In reply to Stephen Barrett, 11 months ago

Stephen Barrett wrote:

If aspects such as intensity and the particular shade or hue can move "red" from worst to best, how can the graph be used? My interpretation of the graph is that the average resolution decreases from approx 1800 LP/picture height at f/3 to about 1350 at f/11 and that there are colour/ intensity / hue / tint variations of approximately +/- 200. Would that be a fair interpretation if you were taking a picture of, say, a red flower and could not assess what kind of red it was?

Hi Stephen, in relation to colour resolution/intensity/contrast, some tests I did a while back
using Jimmy's coloured Es chart with different coloured backgrounds might be of interest: http://www.dpreview.com/forums/post/51413807 .

I prepared a table comparing my resolution results with the visual contrast ratio of coloured text on a coloured background according to international standards for webpages. As shown in that table, in most cases, a high contrast ratio corresponded with a high resolution of the Es.

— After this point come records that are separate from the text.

-- ==== Sys2Proof/Machine/Polder.lean ====
section
/-! DEFINITION. The polder of a core: which region owns what, channels and space, firings, fabric faults, gating and
stall counters (R84, R320, R362 to R365, R395 to R398, R449). -/

namespace Sys2Proof.Machine

open Sys2Proof

/-! ### Owners (R84, R320) -/

/-- Index of the incoming-link buffer of a site from a direction. -/
def linkIx (i : Fin 64) (d : Fin 4) : Fin 256 := Fin.ofNat 256 (4 * i.val + d.val)

/-- The region runs and its elements move: neither stray nor frozen, nor with a fault that waits (R393, R394, R417). -/
def Region.moves (r : Region) : Bool := r.run && !r.stray && !r.frozen && r.due.isNone

/-- The plane a running region has selected. -/
def Fabric.runPlane (f : Fabric) (r : Fin 8) : Option Plane := if f.regions[r].run then f.planeOf r else none

/-- The AG sites with a frame of region `r` in plane `p`. -/
def Plane.agsOf (p : Plane) (r : Fin 8) : List (Fin 8 × AgCfg) :=
  (fins 8).filterMap fun a => (p.ag? a).bind fun g => if g.region = r then some (a, g) else none

/-- The memory sites with a frame of region `r` in plane `p`. -/
def Plane.memsOf (p : Plane) (r : Fin 8) : List MemCfg :=
  (fins 8).filterMap fun m => (p.mem? m).bind fun g => if g.region = r then some g else none

/-- The compute frames of region `r` in plane `p`. -/
def Plane.compsOf (p : Plane) (r : Fin 8) : List CompCfg := p.comps.filter fun c => c.region = r

/-- The stream that runs on an AG site. -/
def Core.agStream (k : Core) (a : Fin 8) : Option (BitVec 6 × Stream) :=
  match k.fab.ags[a].use with
  | .stream h => (k.pump.streamOf h).map fun t => (h, t)
  | _ => none

/-- A feed or take stream on AG site `a` bound to region `r` (R311, R425). -/
def Core.boundTo (k : Core) (a r : Fin 8) (kind : StreamKind) : Bool :=
  match k.agStream a with
  | some (_, t) => t.kind = kind && t.region = r && !t.ended
  | none => false

/-- A memory site mode that sends tokens into the fabric (R330). -/
def MemCfg.sends (m : MemCfg) : Bool := m.mode = 0 || m.mode = 3 || m.mode = 4

/-- An AG mode that sends tokens (R333). -/
def AgCfg.sends (g : AgCfg) : Bool := g.mode = 0 || g.mode = 2 || g.mode = 3 || g.mode = 5

/-- The switch of site `i` passes its incoming link from `d` on to region `r`: to an outgoing link of the region, or to
the operator of a compute frame of the region (R84). -/
def Plane.passes (p : Plane) (i : Fin 64) (d : Fin 4) (r : Fin 8) : Bool :=
  match p.switch? i with
  | none => false
  | some w =>
    (fins 4).any (fun e => lnkSrc w e = d.val + 1 && rgnOf w e = r.val) ||
      ((fins 4).any (fun q => opdSrc w q = d.val + 1) &&
        match p.comp? i with
        | some c => c.region = r
        | none => false)

/-- Region `r`, with plane `p`, feeds the incoming link of site `i` from direction `d` (R84, R320). The link of an AG
site that a feed stream drives belongs to the region that takes it, before and after the stream has ended. -/
def Core.feeds (k : Core) (r : Fin 8) (p : Plane) (i : Fin 64) (d : Fin 4) : Bool :=
  match farEnd i d with
  | .site j =>
    match p.switch? j with
    | some w => lnkSrc w (opposite d) ≠ 0 && rgnOf w (opposite d) = r.val
    | none => false
  | .mem m =>
    match p.mem? m with
    | some c => c.region = r && c.sends
    | none => false
  | .ag a =>
    (match p.ag? a with
      | some g => g.region = r && g.sends && !g.weir
      | none => false) || ((p.ag? a).isNone && p.passes i d r)
  | .nothing => false

/-- The running region that owns an incoming-link buffer, with its plane. -/
def Core.bufOwner (k : Core) (i : Fin 64) (d : Fin 4) : Option (Fin 8 × Plane) :=
  (fins 8).findSome? fun r =>
    match k.fab.runPlane r with
    | some p => if k.feeds r p i d then some (r, p) else none
    | none => none

/-- The running region whose plane holds a compute frame of its own at a site. `kick` makes no check of shared sites, so two
idle regions whose planes share one can both be started: the model gives the site to the lower region (R323, R328; log
86). -/
def Core.siteOwner (k : Core) (i : Fin 64) : Option (Fin 8 × Plane × CompCfg) :=
  (fins 8).findSome? fun r =>
    match k.fab.runPlane r with
    | some p => (p.comp? i).bind fun c => if c.region = r then some (r, p, c) else none
    | none => none

/-- The same for a memory site. -/
def Core.memOwner (k : Core) (m : Fin 8) : Option (Fin 8 × Plane × MemCfg) :=
  (fins 8).findSome? fun r =>
    match k.fab.runPlane r with
    | some p => (p.mem? m).bind fun c => if c.region = r then some (r, p, c) else none
    | none => none

/-- The same for an AG site. -/
def Core.agOwner (k : Core) (a : Fin 8) : Option (Fin 8 × Plane × AgCfg) :=
  (fins 8).findSome? fun r =>
    match k.fab.runPlane r with
    | some p => (p.ag? a).bind fun c => if c.region = r then some (r, p, c) else none
    | none => none

/-! ### Channels (R363, R364) -/

/-- Where a switch puts a token. -/
inductive Dst where
  | link (i : Fin 64) (d : Fin 4)
  | opd (i : Fin 64) (p : Fin 4)
  | mem (m : Fin 8)
  | ag (a : Fin 8)
  deriving DecidableEq, Repr

/-- The far end of the outgoing link of a site. -/
def farDst (i : Fin 64) (d : Fin 4) : Option Dst :=
  match farEnd i d with
  | .site j => some (.link j (opposite d))
  | .mem m => some (.mem m)
  | .ag a => some (.ag a)
  | .nothing => none

/-- The destinations that a switch gives an incoming link, source code `src` (R84). -/
def Plane.dsts (p : Plane) (i : Fin 64) (src : Nat) : List Dst :=
  match p.switch? i with
  | none => []
  | some w =>
    ((fins 4).filter fun d => lnkSrc w d = src).filterMap (farDst i) ++
      ((fins 4).filter fun q => opdSrc w q = src).map (.opd i)

/-- A destination can take one token (R363); a finished sink takes none (R369), while a finished source still takes its
permits (R383). -/
def Core.room (k : Core) (p : Plane) : Dst → Bool
  | .link i d =>
    match p.switch? i with
    | some w => k.fab.links[linkIx i d].length < depOf w d
    | none => true
  | .opd i q => (k.fab.sites[i].inReg[q]).isNone
  | .mem m => (k.fab.mems[m].inReg).isNone && (!k.fab.mems[m].finished || (p.mem? m).any (·.sends))
  | .ag a => (k.fab.ags[a].inReg).isNone && (!k.fab.ags[a].finished || (p.ag? a).any (·.sends))

/-- Change a compute site. -/
def Core.modSite (k : Core) (i : Fin 64) (f : Site → Site) : Core :=
  { k with fab := { k.fab with sites := setAt k.fab.sites i (f k.fab.sites[i]) } }

/-- Change a memory site. -/
def Core.modMem (k : Core) (m : Fin 8) (f : MemSite → MemSite) : Core :=
  { k with fab := { k.fab with mems := setAt k.fab.mems m (f k.fab.mems[m]) } }

/-- Change an AG site. -/
def Core.modAg (k : Core) (a : Fin 8) (f : AgSite → AgSite) : Core :=
  { k with fab := { k.fab with ags := setAt k.fab.ags a (f k.fab.ags[a]) } }

/-- Change a region. -/
def Core.modRegion (k : Core) (r : Fin 8) (f : Region → Region) : Core :=
  { k with fab := { k.fab with regions := setAt k.fab.regions r (f k.fab.regions[r]) } }

/-- Change an incoming-link buffer. -/
def Core.modLink (k : Core) (i : Fin 64) (d : Fin 4) (f : List Token → List Token) : Core :=
  { k with fab := { k.fab with links := setAt k.fab.links (linkIx i d) (f k.fab.links[linkIx i d]) } }

/-- Place a token. A token that the port's kind discards on arrival goes no further (R174, R484). -/
def Core.put (k : Core) (p : Plane) (t : Token) : Dst → Core
  | .link i d => k.modLink i d (· ++ [t])
  | .opd i q =>
    -- the arrival calls a clock-gated site (R396)
    let k := k.modSite i fun s => if s.gate = .clock then { s with gate := .called } else s
    match (p.comp? i).bind fun c => c.drops k.fab.sites[i].op q t with
    | some fl => k.modSite i fun s => { s with pendFlags := s.pendFlags ||| fl }
    | none => k.modSite i fun s => { s with inReg := setAt s.inReg q (some t) }
  | .mem m => k.modMem m fun s => { s with inReg := some t }
  | .ag a => k.modAg a fun s => { s with inReg := some t }

/-- Place a token in all destinations of a multicast in one event (R363). -/
def Core.putAll (k : Core) (p : Plane) (t : Token) (ds : List Dst) : Core := ds.foldl (fun k d => k.put p t d) k

/-- Progress of a region at this moment (R391). -/
def Core.progress (k : Core) (r : Fin 8) (now : Nat) : Core :=
  { k.modRegion r fun x => { x with movedAt := now } with activeAt := now }

/-! ### Faults of the fabric (R120, R449) -/

/-- The site identifier of R365. -/
def siteId (layout addr : Nat) : Word := BitVec.ofNat 64 (layout * 2 ^ 16 + addr)

/-- The cause of a fabric fault (R119). -/
def fabCause (code : Code) (r : Fin 8) (tval : Word) : Cause :=
  { code := code, fab := true, region := BitVec.ofNat 3 r.val, tval := tval }

/-- Post a fabric fault to the pump that owns the region. -/
def Core.post (k : Core) (code : Code) (r : Fin 8) (tval : Word) : Core :=
  { k with pump := { k.pump with asyncs := k.pump.asyncs ++ [fabCause code r tval] } }

/-- A fabric fault of a region: it enters the stray state; a region that is stray already raises no further one
(R393, R449). -/
def Core.fabFault (k : Core) (code : Code) (r : Fin 8) (tval : Word) : Core :=
  if k.fab.regions[r].stray || k.fab.regions[r].due.isSome then k
  else (k.modRegion r fun x => { x with stray := true, fault := some (fabCause code r tval) }).post code r tval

However, there were cases where the ratio didn't successfully predict the outcome for resolution.

From the results I prepared a listing of colour combination that gave very good resoluton and those which gave poor resolution, as copied below:

Combinations giving very good resolution:

Red on cyan, or white, or yellow, or pale grey

Green on dark blue Blue on cyan, or white Magenta on white, or pale grey, or yellow

Cyan on dark blue, or black, or dark grey

Yellow on dark blue, or black, or dark grey

Black on white, or green, or pale blue, or pale grey, or cyan.

Combinations giving poor resolution:

Red on dark blue, or magenta, or mid grey

Blue on black, or dark grey

Green on pale blue, or cyan

Magenta on red, or mid grey

Cyan on pale blue, or green Yellow on pale grey, or white

Black on dark blue.

I suggested that optical crosstalk on the Bayer matrix might possibly be implicated in the cases of low resolution.